# Plotting the CT PPP data

Import necessary libraries. To avoid truncating the number of rows displayed in output, the max_rows below can be set to 'None'. Because output can be over 60K rows, this limit is useful to start with.

In [None]:
import numpy as np
import pandas as pd
import json
from matplotlib import pyplot as plt
%matplotlib inline

import plotnine as p9
import warnings

pd.set_option('display.max_rows', 500)
pd.set_option('display.max_columns', None)
pd.options.display.float_format = "{:,.0f}".format

## Loading and preparing the data

Read in the three JSON files that contain the CT PPP data. Unless the JSON files are in the same working directory as this notebook when working locally on your computer, it will necessary to use full path names for the files. <br><br>If using Google Colab, first upload these JSON files to Colab by clicking the folder icon at the notebook's sidebar and then clicking the upload button. Then preface the JSON filenames below with '/content/', so that the first filename below is '/content/ctppp_small_063020.json' instead. <br><br>Here we assign <\\$150K loans to the small_df dataframe, the >\\$150K loans to the large_df dataframe, and the composite dataset to the total_df dataframe.

In [None]:
small_df = pd.read_json('ctppp_small_063020.json', dtype={'Zip': 'str'})

In [None]:
large_df = pd.read_json('ctppp_large_063020.json', dtype={'Zip': 'str'})

In [None]:
total_df = pd.read_json('ctppp_total_063020.json', dtype={'Zip': 'str'})

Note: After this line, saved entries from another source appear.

-- ==== Sys2Proof/WellFormed.lean ====
section
/-! DEFINITION. What is well formed: a command word (the match and mask of spec/opcode_table.json,
spec/30_encoding.md R65, R67) and a set of parameters (spec/00_scope.md R4). A term of `Instr` needs no
check of its own: its operand fields have the widths of its format. -/

namespace Sys2Proof

/-- One row of the opcode table: a word `w` is this row's when `w & mask = pattern` (R65). -/
structure OpcodeRow where
  mnemonic : String
  pattern : BitVec 64
  mask : BitVec 64
  deriving DecidableEq, Repr

/-- The opcode table, row by row as spec/opcode_table.json has it. -/
def opcodeRows : List OpcodeRow :=
  [ ⟨"SEED",  0x0100000000000000#64, 0xFF00FFFFFFFE0000#64⟩,
    ⟨"FOLD",  0x0200000000000000#64, 0xFFFEFFFF00000000#64⟩,
    ⟨"TXSUM", 0x0300000000000000#64, 0xFFFEFFFF00000000#64⟩,
    ⟨"ENCQ",  0x1000000000000000#64, 0xFFFFFFFFFFFFFFFF#64⟩,
    ⟨"ENCR",  0x1100000000000000#64, 0xFFFFFFFFFFFFFFFF#64⟩,
    ⟨"RX",    0x1200000000000000#64, 0xFFFFFFFFFFFFFFFF#64⟩,
    ⟨"ALLOC", 0x2000000000000000#64, 0xFFFFFFFFFFFFFFFF#64⟩,
    ⟨"REL",   0x2100000000000000#64, 0xFFFFFFFFFFFFFFFF#64⟩ ]

/-- The row's match and mask select the word (R65). -/
def OpcodeRow.selects (r : OpcodeRow) (w : BitVec 64) : Bool := w &&& r.mask == r.pattern

/-- The word's bits 63:56 are one of the eight opcodes (R67 (a)). -/
def opcodeAssigned (w : BitVec 64) : Bool :=
  opcodeRows.any fun r => w.extractLsb' 56 8 == r.pattern.extractLsb' 56 8

/-- The word is a command: some row of the table selects it (R65, R67). -/
def wordWF (w : BitVec 64) : Bool := opcodeRows.any fun r => r.selects w

/-- The parameters are in the ranges of R4: IN_CAP at least 1, OUT_CAP at least 8 (the upper bounds
65535 are the fields' widths). -/
def Params.wf (p : Params) : Bool := decide (1 ≤ p.inCap.toNat) && decide (8 ≤ p.outCap.toNat)

end Sys2Proof
end

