/-- A command freezes a working block only by the fault its checks found; every other effect keeps FAULT. -/
theorem exec_faulted (hw : Working s) (h : exec i s = .next t) (ht : t.fault = true) :
    ∃ c ∈ [Cause.nomsg, .msgstate, .range], t = raiseFault c (encode i) s := by
  have kept (hk : t.fault = s.fault) : False := Bool.false_ne_true (hw.symm.trans (hk.symm.trans ht))
  cases exec_effect h with
  | fault _ c hc e => exact ⟨c, hc, e⟩
  | txsum _ buf off len _ _ _ _ _ e => subst e; exact (kept (txsumEffect_fault buf off len)).elim
  | _ => subst t; exact (kept rfl).elim

end

/-- Settles O24: the first check of `rangeCheck` that fails is the fault entered. -/
theorem rangeCommandsFaultInOrder : Obligations.RangeCommandsFaultInOrder := by
  intro buf off len s hw
  refine ⟨fun ho => ⟨?_, ?_⟩, fun ho hm => ⟨?_, ?_⟩, fun ho hm hr => ?_, fun ho hm hr => ?_⟩
  · exact runCommand_entersFault hw (rangeCheck_nomsg ho)
  · exact runCommand_entersFault hw (rangeCheck_nomsg ho)
  · exact runCommand_entersFault hw (rangeCheck_msgstate ho hm)
  · exact runCommand_entersFault hw (rangeCheck_msgstate ho hm)
  · exact runCommand_entersFault hw (rangeCheck_range ho hm (.inl hr))
  · exact runCommand_entersFault hw (rangeCheck_range ho hm hr)

/-- Settles O43: `exec_faulted`, and the cause is one of the three that commands check for. -/
theorem commandFaultsArePrecise : Obligations.CommandFaultsArePrecise := by
  intro i s t hw h ht
  obtain ⟨c, hc, rfl⟩ := exec_faulted hw h ht
  exact ⟨raiseFault_entered c (encode i) s, List.mem_map_of_mem (f := causeCode) hc⟩

/-- Settles O32: `inboundCheck` stands before either command's effect, whatever ECHO_EN is. -/
theorem malformedInboundMessageFaults : Obligations.MalformedInboundMessageFaults := by
  intro s hw hm
  exact ⟨runCommand_entersFault hw (inboundCheck_msgstate hm), runCommand_entersFault hw (inboundCheck_msgstate hm)⟩

end Sys2Proof.Machine
end

section
/-! The idle step, and the totality of the step: no command, word or host action stops the machine, for a fault is a
state the block is in (R203, R210, R230, R242). -/

namespace Sys2Proof.Machine

/-- With no action on the script the state stands (R210, R230). -/
theorem step_nil {s : State} (h : s.script = []) : step s = .next s := by
  simp only [step, h]

section

variable (s : State)

/-- Every command is a `runCommand`, which answers a next state whether the block is frozen, the checks fail or the
command has its effect. -/
theorem exec_answers (i : Instr) : ∃ t, exec i s = .next t := by
  cases i with
  | seed | fold | txsum | encq | encr | rx | alloc | rel => exact ⟨_, rfl⟩

/-- A word that is no command is a fault, which is a next state (R67). -/
theorem runWord_answers (w : BitVec 64) : ∃ t, runWord w s = .next t := by
  unfold runWord
  split
  case h_1 i _ => exact exec_answers s i
  case h_2 => exact ⟨_, rfl⟩
  case h_3 => exact ⟨_, rfl⟩

/-- A frozen block ignores the write; a working one runs CMD's word, and stores or faults at any other number. -/
theorem hostWrite_answers (n : BitVec 8) (v : BitVec (portWidth n)) : ∃ t, hostWrite n v s = .next t := by
  cases hf : s.fault with
  | true => exact ⟨s, hostWrite_frozen hf n v⟩
  | false =>
    by_cases hn : n = 0x00#8
    · subst hn
      exact hostWrite_cmd (w := v) hf ▸ runWord_answers s v
    · exact ⟨_, hostWrite_eq hf hn⟩

theorem perform_answers (a : HostAction) : ∃ t, perform a s = .next t := by
  cases a with
  | wr n v => exact hostWrite_answers s n v
  | rd | wrb | rdb | reset => exact ⟨_, rfl⟩

end

/-- Settles O4: the idle step. -/
theorem idleBlockHoldsItsState : Obligations.IdleBlockHoldsItsState := fun _ => step_nil

/-- Settles O6: the step is idle, or performs the script's first action, which answers a next state. -/
theorem everyStepAnswersANextState : Obligations.EveryStepAnswersANextState := by
  intro s
  cases hs : s.script with
  | nil => exact ⟨s, step_nil hs⟩
  | cons a rest => exact step_cons hs ▸ perform_answers { s with script := rest } a

end Sys2Proof.Machine
end
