-- ==== Sys2Proof/Machine/Window.lean ====
section
/-! DEFINITION. The register window: which register an offset names, what a read of it returns and what a
write to it does (20_memory.md R54 to R62). -/

namespace Sys2Proof.Machine

/-- A word of the window (20_memory.md R55). -/
inductive WindowReg where
  /-- word k of W[i] -/
  | wide (i : Reg) (k : Fin 4)
  | result
  | tlen
  | config
  | status
  | cmd
  /-- word m of T -/
  | text (m : Fin 8)
  | reserved
  deriving DecidableEq, Repr

/-- The register map (20_memory.md R55, R56, R57), for an aligned offset below 256. -/
def windowReg (off : Nat) : WindowReg :=
  if off < 0x040 then .wide (Fin.ofNat 4 (off / 0x10)) (Fin.ofNat 4 (off / 4))
  else if off = 0x040 then .result
  else if off = 0x044 then .tlen
  else if off = 0x048 then .config
  else if off = 0x04C then .status
  else if off = 0x050 then .cmd
  else if 0x080 ≤ off ∧ off < 0x0A0 then .text (Fin.ofNat 8 (off / 4))
  else .reserved

/-- The offset of an access the unit supports: aligned, 32 bits wide, inside the window
(20_memory.md R50, R54). -/
def accessOffset (addr nbytes : Nat) : Option Nat :=
  if nbytes = 4 ∧ Config.base ≤ addr ∧ addr < Config.base + 256 ∧ (addr - Config.base) % 4 = 0 then
    some (addr - Config.base)
  else none

/-! ### Words of W and T -/

/-- Replace word k of a wide register (20_memory.md R56, R58). -/
def setWideWord (x : Wide) (k : Fin 4) (v : Word) : Wide :=
  match k with
  | 0 => { x with lo := x.lo.extractLsb' 32 32 ++ v }
  | 1 => { x with lo := v ++ x.lo.extractLsb' 0 32 }
  | 2 => { x with hi := x.hi.extractLsb' 32 32 ++ v }
  | 3 => { x with hi := v ++ x.hi.extractLsb' 0 32 }

/-- Word m of T, `T[4m+3] :: T[4m+2] :: T[4m+1] :: T[4m]` (20_memory.md R57). -/
def textWord (t : Vector Byte 32) (m : Fin 8) : Word :=
  t[4 * m.val + 3] ++ t[4 * m.val + 2] ++ t[4 * m.val + 1] ++ t[4 * m.val]

/-- Replace word m of T: `T[4m+j] <- v[8j+7:8j]` for j in 0..3 (20_memory.md R57, R58). -/
def setTextWord (t : Vector Byte 32) (m : Fin 8) (v : Word) : Vector Byte 32 :=
  (((t.set (4 * m.val) (v.extractLsb' 0 8)).set (4 * m.val + 1) (v.extractLsb' 8 8)).set
    (4 * m.val + 2) (v.extractLsb' 16 8)).set (4 * m.val + 3) (v.extractLsb' 24 8)

/-- Mark the four bytes of word m of T written (20_memory.md R58). -/
def markTextWord (marks : Vector Bool 32) (m : Fin 8) : Vector Bool 32 :=
  (((marks.set (4 * m.val) true).set (4 * m.val + 1) true).set (4 * m.val + 2) true).set
    (4 * m.val + 3) true

/-! ### Host reads and writes while BUSY = 0 -/

/-- What a read of a word of the window returns (20_memory.md R59, R60; 10_state.md R32): of W, T and R
what is marked, and a free value for what is not (70_reset_and_hazards.md R231; log 18). -/
def State.windowRead (s : State) : WindowReg → Word
  | .wide i k => s.readWideWord i k
  | .result => s.readResult
  | .tlen => s.tlen.setWidth 32
  | .config => s.strict.setWidth 32
  | .status => s.statusWord
  | .cmd => 0
  | .text m => textWord s.readT m
  | .reserved => 0

/-- What a read of the word uses has been written: only W, T and R have marks (10_state.md R34). -/
def State.windowWritten (s : State) : WindowReg → Bool
  | .wide i k => s.wWritten[i][k]
  | .result => s.rWritten
  | .text m => s.tWritten[4 * m.val] && s.tWritten[4 * m.val + 1] &&
      s.tWritten[4 * m.val + 2] && s.tWritten[4 * m.val + 3]
  | .tlen | .config | .status | .cmd | .reserved => true

/-- What a write of a word of the window does (20_memory.md R58, R60). -/
def State.windowWrite (s : State) (reg : WindowReg) (v : Word) : State :=
  match reg with
  | .wide i k =>
    { s with
      w := s.w.set i (setWideWord s.w[i] k v)
      wWritten := s.wWritten.set i (s.wWritten[i].set k true) }
  | .text m => { s with t := setTextWord s.t m v, tWritten := markTextWord s.tWritten m }
  | .tlen => { s with tlen := v.extractLsb' 0 8 }
  | .config => { s with strict := v.extractLsb' 0 1 }
  | .cmd => s.issue v
  | .result | .status | .reserved => s

end Sys2Proof.Machine
end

One simple approach for creating point estimates of the >\\$150K loans is to assign the same dollar value for all loans in the same dollar range. E.g., \\$7.5M for all \\$5M-10M loans. This is not an actual estimate per se, but a standardization of the larger loan values. For the sake of simplicity, this approach is used below to illustrate aggregrate loan dollar amounts. This standardization uses the following steps:
1. Use the reported SBA total loan dollar amount for CT and subtract out deleted loans from this SBA total. In subtracting out the deleted loans, for <\\$150K loans, use the actual loan amount reported; for >\\$150K loans, use the midpoint of the dollar range for that loan. E.g., \\$250K for \\$150K-\\$350K loans.
2. Compute a percentage of the dollar range that will be added to the loan mininum to give the standardized loan value. Use the same percentage for all loan ranges. E.g., 50% would yield the midpoint for all the loan ranges. In the initial tranche of data provided by the SBA, 35.425% was deemed appropriate after cleaning the data and subtracting out deleted items.
3. Follow this approach to create another standardized column of loan amounts in the large and total loan dataframes. Actual reported loan amounts for the <\\$150K loans are still always used in this new column, however.

In [None]:
standardization_percentage = 0.35425
large_df['StandardLoanAmount'] = (large_df['LoanMin']+(large_df['LoanMax']-large_df['LoanMin'])*standardization_percentage)
total_df['StandardLoanAmount'] = (total_df['LoanMin']+(total_df['LoanMax']-total_df['LoanMin'])*standardization_percentage)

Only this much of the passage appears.